Suppose we have a linear transformation \(\displaystyle T: \mathbb{R}^3 \longrightarrow \mathbb{R}^2\) , say ...

Suppose also that \(\displaystyle \mathbb{R}^3\) has basis \(\displaystyle B\) and \(\displaystyle \mathbb{R}^2\) has basis \(\displaystyle B'\), neither of which is the standard basis ...

Suppose further that \(\displaystyle T(x, y, z) = ( x + 2y - z , 3x + 5z )\) ... ...

... ... ...

Then (if I am right) we write the matrix \(\displaystyle A\), of the transformation as follows:

\(\displaystyle A = \begin{bmatrix} 1 & 2 & -1 \\ 3 & 0 & 5 \end{bmatrix}\)... BUT ... questions ...Question 1

Is the expression for the linear transformation

\(\displaystyle T: \mathbb{R}^3 \longrightarrow \mathbb{R}^2\)

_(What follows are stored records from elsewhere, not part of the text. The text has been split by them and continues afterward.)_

-- ==== Sys2Proof/Machine/Time.lean ====
section
/-!
DEFINITION. Sys2Proof/Machine/Time.lean: harbour time and IEEE 1588: the ordinary clock, its servo, and the transparent clock
(R276-R283). Time stamps and offsets are in 2^-16 ns.
-/
namespace Sys2Proof.Machine

/-- A tenth of a nanosecond times n, in 2^-16 ns. -/
def tenthsT (n : Int) : Int := roundHalfAway (n * 65536) 10

/-- The transmit correction of a port, with its board delay (R280). -/
def txCorrection (port : Nat) (s : State) : Int :=
  (match getN 0x0800 (port + 1) s with
   | 1 => tenthsT 640
   | 2 => tenthsT 256
   | 3 => tenthsT 362
   | _ => 0) + psT (getI 0x0800 (7 + 2 * port) s)

/-- The receive correction of a port, with its board delay (R280). -/
def rxCorrection (port : Nat) (s : State) : Int :=
  (match getN 0x0800 (port + 1) s with
   | 1 => -tenthsT 1184
   | 2 => -tenthsT 474
   | 3 => -tenthsT 579
   | _ => 0) - psT (getI 0x0800 (6 + 2 * port) s)

/-- The instant a received message reached the connector. -/
def rxAt (m : PtpMsg) (s : State) : Int := m.rx + rxCorrection m.port s

/-- Whether the ordinary clock takes a message: it is on, the domain is its own, and the message came by the one transport it
uses (R279). -/
def ptpHears (m : PtpMsg) (s : State) : Bool :=
  getN 0x0803 1 s != 0 && m.domain == getN 0x0803 6 s && m.transport == getN 0x0803 4 s

/-- Whether a message comes from the master in use. -/
def fromMaster (m : PtpMsg) (s : State) : Bool := ptpHears m s && s.ptp.master.any (fun x => x.source == m.source)

/-- An I32 object saturates. -/
def sat32 (i : Int) : Int := clamp i (-2 ^ 31) (2 ^ 31 - 1)

/-- A step of harbour time at the next loop-frame boundary, where that lands on a whole frame (R276-R278). -/
def stepTo (ns : Nat) (s : State) : State := { s with timeSet := some ((ns + 1250) / 2500 * 2500) }

/-- Whether the servo of this chip is steered by PTP (R283). -/
def ptpSteers (s : State) : Bool := s.hm.seatNo == 0

/-- A new offset feeds the servo (R278, R282). -/
def servoOffset (off : Int) (dt : Nat) (s : State) : State :=
  if !ptpSteers s then s
  else
    let s := setN 0x0804 9 (if s.ptp.master.any (fun m => m.ptpScale) then 1 else 2) s
    if (getN 0x0804 8 s : Int) * 65536 < off.natAbs ∧ mayStep s then
      setN 0x0804 3 1 (stepTo (nsOf ((s.now + frameT : Int) - off).toNat) s)
    else
      let st := getN 0x0804 3 s
      steer dt (setN 0x0804 3 (if st = 3 ∧ off.natAbs ≤ 100 * 65536 then 3 else 2) s)

/-- The offset from the master at a Sync sent at t1 (with its correction) and received at t2 (R282). -/
def syncOffset (t1 t2 : Int) (port : Nat) (s : State) : State :=
  let d := if getN 0x0803 5 s = 1 then s.ptp.linkDelay.getD port 0 else s.ptp.pathDelay
  let dt := match s.ptp.lastSync with
    | none => 0
    | some (_, u) => (t2 - u).toNat
  let off := t2 - t1 - d
  let s := modPtp (fun p => { p with lastSync := some (t1, t2), syncWait := none }) s
  servoOffset off dt (setI 0x0804 4 (sat32 off) (setN 0x0803 0x0D 9 s))

/-- A Sync arrives (R279, R282). -/
def sync (m : PtpMsg) (s : State) : State :=
  if !fromMaster m s then s
  else if m.twoStep then modPtp (fun p => { p with syncWait := some m }) s
  else syncOffset (m.origin + m.correction) (rxAt m s) m.port s

/-- SYNC. -/
def execSync (m : PtpMsg) (s : State) : Host.Outcome State Fault Refusal := gated (.sync m) (sync m) s

/-- A Follow_Up completes its Sync (R282). -/
def followUp (m : PtpMsg) (s : State) : State :=
  match s.ptp.syncWait with
  | none => s
  | some y =>
    if fromMaster m s ∧ m.seqId = y.seqId ∧ m.source = y.source then
      syncOffset (m.origin + m.correction + y.correction) (rxAt y s) y.port s
    else s

/-- FOLLOW_UP. -/
def execFollowUp (m : PtpMsg) (s : State) : Host.Outcome State Fault Refusal := gated (.followUp m) (followUp m) s

/-- A Delay_Req is answered by a master under E2E (R279). -/
def delayReq (m : PtpMsg) (s : State) : State :=
  if ptpHears m s ∧ getN 0x0803 0x0D s = 6 ∧ getN 0x0803 5 s = 0 then emit (.ptp 9 m.seqId m.source (rxAt m s)) s else s

/-- DELAY_REQ. -/
def execDelayReq (m : PtpMsg) (s : State) : Host.Outcome State Fault Refusal := gated (.delayReq m) (delayReq m) s

/-- A Delay_Resp completes an E2E path-delay measurement (R282). -/
def delayResp (m : PtpMsg) (s : State) : State :=
  match s.ptp.delaySent, s.ptp.lastSync with
  | some (q, t3), some (t1, t2) =>
    if fromMaster m s ∧ m.seqId = q then
      let d := ((t2 - t1) + (m.origin - m.correction - t3)) / 2
      setI 0x0804 5 (sat32 d) (modPtp (fun p => { p with pathDelay := d, delaySent := none }) s)
    else s
  | _, _ => s

/-- DELAY_RESP. -/
def execDelayResp (m : PtpMsg) (s : State) : Host.Outcome State Fault Refusal := gated (.delayResp m) (delayResp m) s

/-- Whether the node measures peer delays: P2P, as an ordinary or a transparent clock. -/
def peerDelays (s : State) : Bool := getN 0x0803 5 s == 1 && (getN 0x0803 1 s != 0 || getN 0x0803 2 s == 1)

/-- A Pdelay_Req is answered, in two-step mode with a follow-up (R279). -/
def pdelayReq (m : PtpMsg) (s : State) : State :=
  if !peerDelays s then s
  else
    let s' := emit (.ptp 3 m.seqId m.source (rxAt m s)) s
    if getN 0x0803 3 s = 1 then emit (.ptp 0x0A m.seqId m.source (s.now + txCorrection m.port s)) s' else s'

/-- PDELAY_REQ. -/
def execPdelayReq (m : PtpMsg) (s : State) : Host.Outcome State Fault Refusal := gated (.pdelayReq m) (pdelayReq m) s

/-- A Pdelay_Resp with its follow-up: the responder's stamps differ by `origin`, its correction comes on top (R279). -/
def pdelayResp (m : PtpMsg) (s : State) : State :=
  match s.ptp.pdelaySent with
  | none => s
  | some (q, t1) =>
    if !peerDelays s ∨ m.seqId ≠ q then s
    else
      let d := (rxAt m s - (t1 + txCorrection m.port s) - m.origin - m.correction) / 2
      setI 0x0804 5 (sat32 d) (modPtp (fun p => { p with linkDelay := p.linkDelay.put m.port d }) s)

/-- PDELAY_RESP. -/
def execPdelayResp (m : PtpMsg) (s : State) : Host.Outcome State Fault Refusal := gated (.pdelayResp m) (pdelayResp m) s

/-- The data set of a clock as the best master clock algorithm compares it, best first (R279). -/
def dataSet (m : PtpMsg) : List Nat := [m.prio1, m.cls, m.accuracy, m.variance, m.prio2, m.gm, m.steps, m.source]

/-- Lexicographic order of data sets. -/
def lexLt : List Nat → List Nat → Bool
  | a :: x, b :: y => decide (a < b) || (a == b && lexLt x y)
  | [], _ :: _ => true
  | _, [] => false

/-- The data set this node advertises (R279): its identity is its unique identifier. -/
def ownSet (s : State) : List Nat := [getN 0x0803 7 s, 248, 0xFE, 0xFFFF, getN 0x0803 8 s, getN 0x0100 4 s, 0, 0]

/-- The announce interval in 2^-16 ns. -/
def announceT (s : State) : Nat := msT 1000 * 2 ^ (getN 0x0803 0x0A s)

/-- The best of a list of announced masters. -/
def bestOf : List PtpMsg → Option PtpMsg
  | [] => none
  | m :: l => match bestOf l with
    | none => some m
    | some x => if lexLt (dataSet x) (dataSet m) then some x else some m

/-- The masters qualified by two Announce messages (R279). -/
def qualified (s : State) : List PtpMsg :=
  s.ptp.foreign.filter (fun m => decide (2 ≤ (s.ptp.foreign.filter (fun x => x.source == m.source)).length))

/-- The node becomes master (R279). -/
def becomeMaster (s : State) : State :=
  let s := if getN 0x0804 3 s = 1 ∨ getN 0x0804 3 s = 2 ∨ getN 0x0804 3 s = 3 then setN 0x0804 3 4 s else s
  setN 0x0803 0x0F 0 (setN 0x0803 0x0E (getN 0x0100 4 s) (setN 0x0803 0x0D 6 (modPtp (fun p => { p with master := none, syncWait := none }) s)))

/-- The node follows a master. -/
def becomeSlave (m : PtpMsg) (s : State) : State :=
  let same := s.ptp.master.any (fun x => x.source == m.source)
  let s := modPtp (fun p => { p with master := some m, announceAt := s.now }) s
  let s := setN 0x0803 0x0F ((m.steps + 1) % 2 ^ 16) (setN 0x0803 0x0E m.gm s)
  if same then s else setN 0x0803 0x0D 8 (modPtp (fun p => { p with lastSync := none, delaySent := none, syncWait := none }) s)

/-- An Announce feeds the best master clock algorithm (R279). -/
def announce (m : PtpMsg) (s : State) : State :=
  if !ptpHears m s ∨ 255 ≤ m.steps then s
  else
    let young := s.ptp.foreign.filter (fun x => decide ((m.rx - x.rx).natAbs ≤ 4 * announceT s))
    let s := modPtp (fun p => { p with foreign := young.drop (young.length - 31) ++ [m] }) s
    match bestOf (qualified s) with
    | none => s
    | some b => if getN 0x0803 1 s = 2 ∧ lexLt (ownSet s) (dataSet b) then becomeMaster s else becomeSlave b s

/-- ANNOUNCE. -/
def execAnnounce (m : PtpMsg) (s : State) : Host.Outcome State Fault Refusal := gated (.announce m) (announce m) s

/-- No master is announced within the receipt time-out: holdover, or the node becomes master (R279, R282). -/
def announceReceiptTimeout (s : State) : State :=
  match getN 0x0803 1 s with
  | 2 => becomeMaster (modPtp (fun p => { p with foreign := [] }) s)
  | r =>
    let s := if getN 0x0804 3 s = 1 ∨ getN 0x0804 3 s = 2 ∨ getN 0x0804 3 s = 3 then setN 0x0804 3 4 s else s
    setN 0x0803 0x0D (if r = 0 then 1 else 4) (modPtp (fun p => { p with foreign := [], master := none, syncWait := none }) s)

/-- ANNOUNCE_RECEIPT_TIMEOUT. -/
def execAnnounceReceiptTimeout (s : State) : Host.Outcome State Fault Refusal :=
  gated .announceReceiptTimeout announceReceiptTimeout s

/-- SERVO_LOCKED: the filtered offset has stayed within +-20 ns for 10 s (R282). -/
def execServoLocked (s : State) : Host.Outcome State Fault Refusal :=
  gated .servoLocked (fun s => if getN 0x0804 3 s = 2 then setN 0x0804 3 3 s else s) s

/-- A write of the time set object (R277, R278). -/
def timeSet (ns : Nat) (s : State) : State :=
  let st := getN 0x0804 3 s
  if s.hm.seatNo ≠ 0 ∨ (st ≠ 0 ∧ st ≠ 4) ∨ !mayStep s then withResult 4 s else setN 0x0804 9 0 (stepTo ns s)

/-- TIME_SET. -/
def execTimeSet (ns : Nat) (s : State) : Host.Outcome State Fault Refusal := gated (.timeSet ns) (timeSet ns) s

/-- The next sequence identifier. -/
def nextSeq (s : State) : State := modPtp (fun p => { p with outSeq := (p.outSeq + 1) % 2 ^ 16 }) s

/-- SYNC_INTERVAL: a master sends its own Sync, with a Follow_Up in two-step mode (R279). -/
def syncInterval (s : State) : State :=
  if getN 0x0803 0x0D s ≠ 6 then s
  else
    let t : Int := s.now + txCorrection 0 s
    let q := s.ptp.outSeq
    let s := emit (.ptp 0 q 0 t) s
    nextSeq (if getN 0x0803 3 s = 1 then emit (.ptp 8 q 0 t) s else s)

/-- SYNC_INTERVAL. -/
def execSyncInterval (s : State) : Host.Outcome State Fault Refusal := gated .syncInterval syncInterval s

/-- ANNOUNCE_INTERVAL: a master sends Announce (R279). -/
def execAnnounceInterval (s : State) : Host.Outcome State Fault Refusal :=
  gated .announceInterval (fun s => if getN 0x0803 0x0D s = 6 then nextSeq (emit (.ptp 0x0B s.ptp.outSeq 0 s.now) s) else s) s

/-- MINIMUM_DELAY_INTERVAL: Delay_Req to the master, or Pdelay_Req under P2P (R279). -/
def minimumDelayInterval (s : State) : State :=
  let q := s.ptp.outSeq
  if peerDelays s then nextSeq (emit (.ptp 2 q 0 s.now) (modPtp (fun p => { p with pdelaySent := some (q, s.now) }) s))
  else if getN 0x0803 1 s ≠ 0 ∧ s.ptp.master.isSome then
    let t : Int := s.now + txCorrection (s.ptp.master.elim 0 (fun m => m.port)) s
    nextSeq (emit (.ptp 1 q 0 t) (modPtp (fun p => { p with delaySent := some (q, t) }) s))
  else s

/-- MINIMUM_DELAY_INTERVAL. -/
def execMinimumDelayInterval (s : State) : Host.Outcome State Fault Refusal := gated .minimumDelayInterval minimumDelayInterval s

/-- The transparent clock works: it and the bridge are on (R279, R281). -/
def tcOn (s : State) : Bool := getN 0x0803 2 s == 1 && getN 0x0800 3 s == 1

/-- The residence time of a frame that enters by a port and leaves by the other (R280, R281). -/
def residenceOf (port : Nat) (f : EthFrame) (s : State) : Int :=
  (f.egress + txCorrection (1 - port) s) - (f.stamp + rxCorrection port s)

/-- The residence kept for a general message, if one matches and is at most 1 s old (R281). -/
def keptFor (kind : Nat) (f : EthFrame) (s : State) : Option Residence :=
  s.ptp.residences.find? (fun r => r.kind == kind && r.seqId == f.seqId && r.source == f.source && decide (s.now ≤ r.at' + msT 1000))

/-- Counts a residence correction. -/
def counted (s : State) : State := addN 0x0804 0x0B 32 1 s

/-- A PTP frame on its way through the transparent clock: what leaves, if it is not discarded, and the state (R281). -/
def transparent (port : Nat) (f : EthFrame) (s : State) : Option EthFrame × State :=
  let p2p := getN 0x0803 5 s == 1
  let twoMode := getN 0x0803 3 s == 1
  let r := residenceOf port f s
  let link := if p2p && f.ptpType == 0 then s.ptp.linkDelay.getD port 0 else 0
  if p2p ∧ (f.ptpType = 1 ∨ f.ptpType = 9) then (none, s)
  else if f.ptpType < 4 then
    if twoMode ∧ f.twoStep then
      let young := s.ptp.residences.filter (fun x => decide (s.now ≤ x.at' + msT 1000))
      let k : Residence := { kind := f.ptpType, seqId := f.seqId, source := f.source, value := r, at' := s.now }
      (some { f with correction := f.correction + link },
        modPtp (fun p => { p with residences := young.drop (young.length - 63) ++ [k] }) s)
    else (some { f with correction := f.correction + r + link }, counted s)
  else if twoMode ∧ (f.ptpType = 8 ∨ f.ptpType = 9) then
    match keptFor (if f.ptpType = 8 then 0 else 1) f s with
    | none => (some f, addN 0x0804 0x0C 32 1 s)
    | some k =>
      (some { f with correction := f.correction + k.value },
        counted (modPtp (fun p => { p with residences := p.residences.filter (· != k) }) s))
  else (some f, s)

end Sys2Proof.Machine
end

an expression in terms of the transformation of \(\displaystyle v = (x, y, z)\) into \(\displaystyle w = T(v)\) in terms of the bases \(\displaystyle B\) and \(\displaystyle B'\) ... ...

That is, when we input some vector \(\displaystyle v = ( 2, 1, -3 )\) , say ... ... is that vector to be read as being in terms of the basis \(\displaystyle B\) or in terms of the standard basis ... ...

... ... and is the output vector from applying T, namely

\(\displaystyle T(v) = ( 2, 1, 3 ) = ( x + 2y - z , 3x + 5z ) = ( 2 + 2(1) - (-3) , 3(2) + 5(-3) ) = ( 7, -9 )\)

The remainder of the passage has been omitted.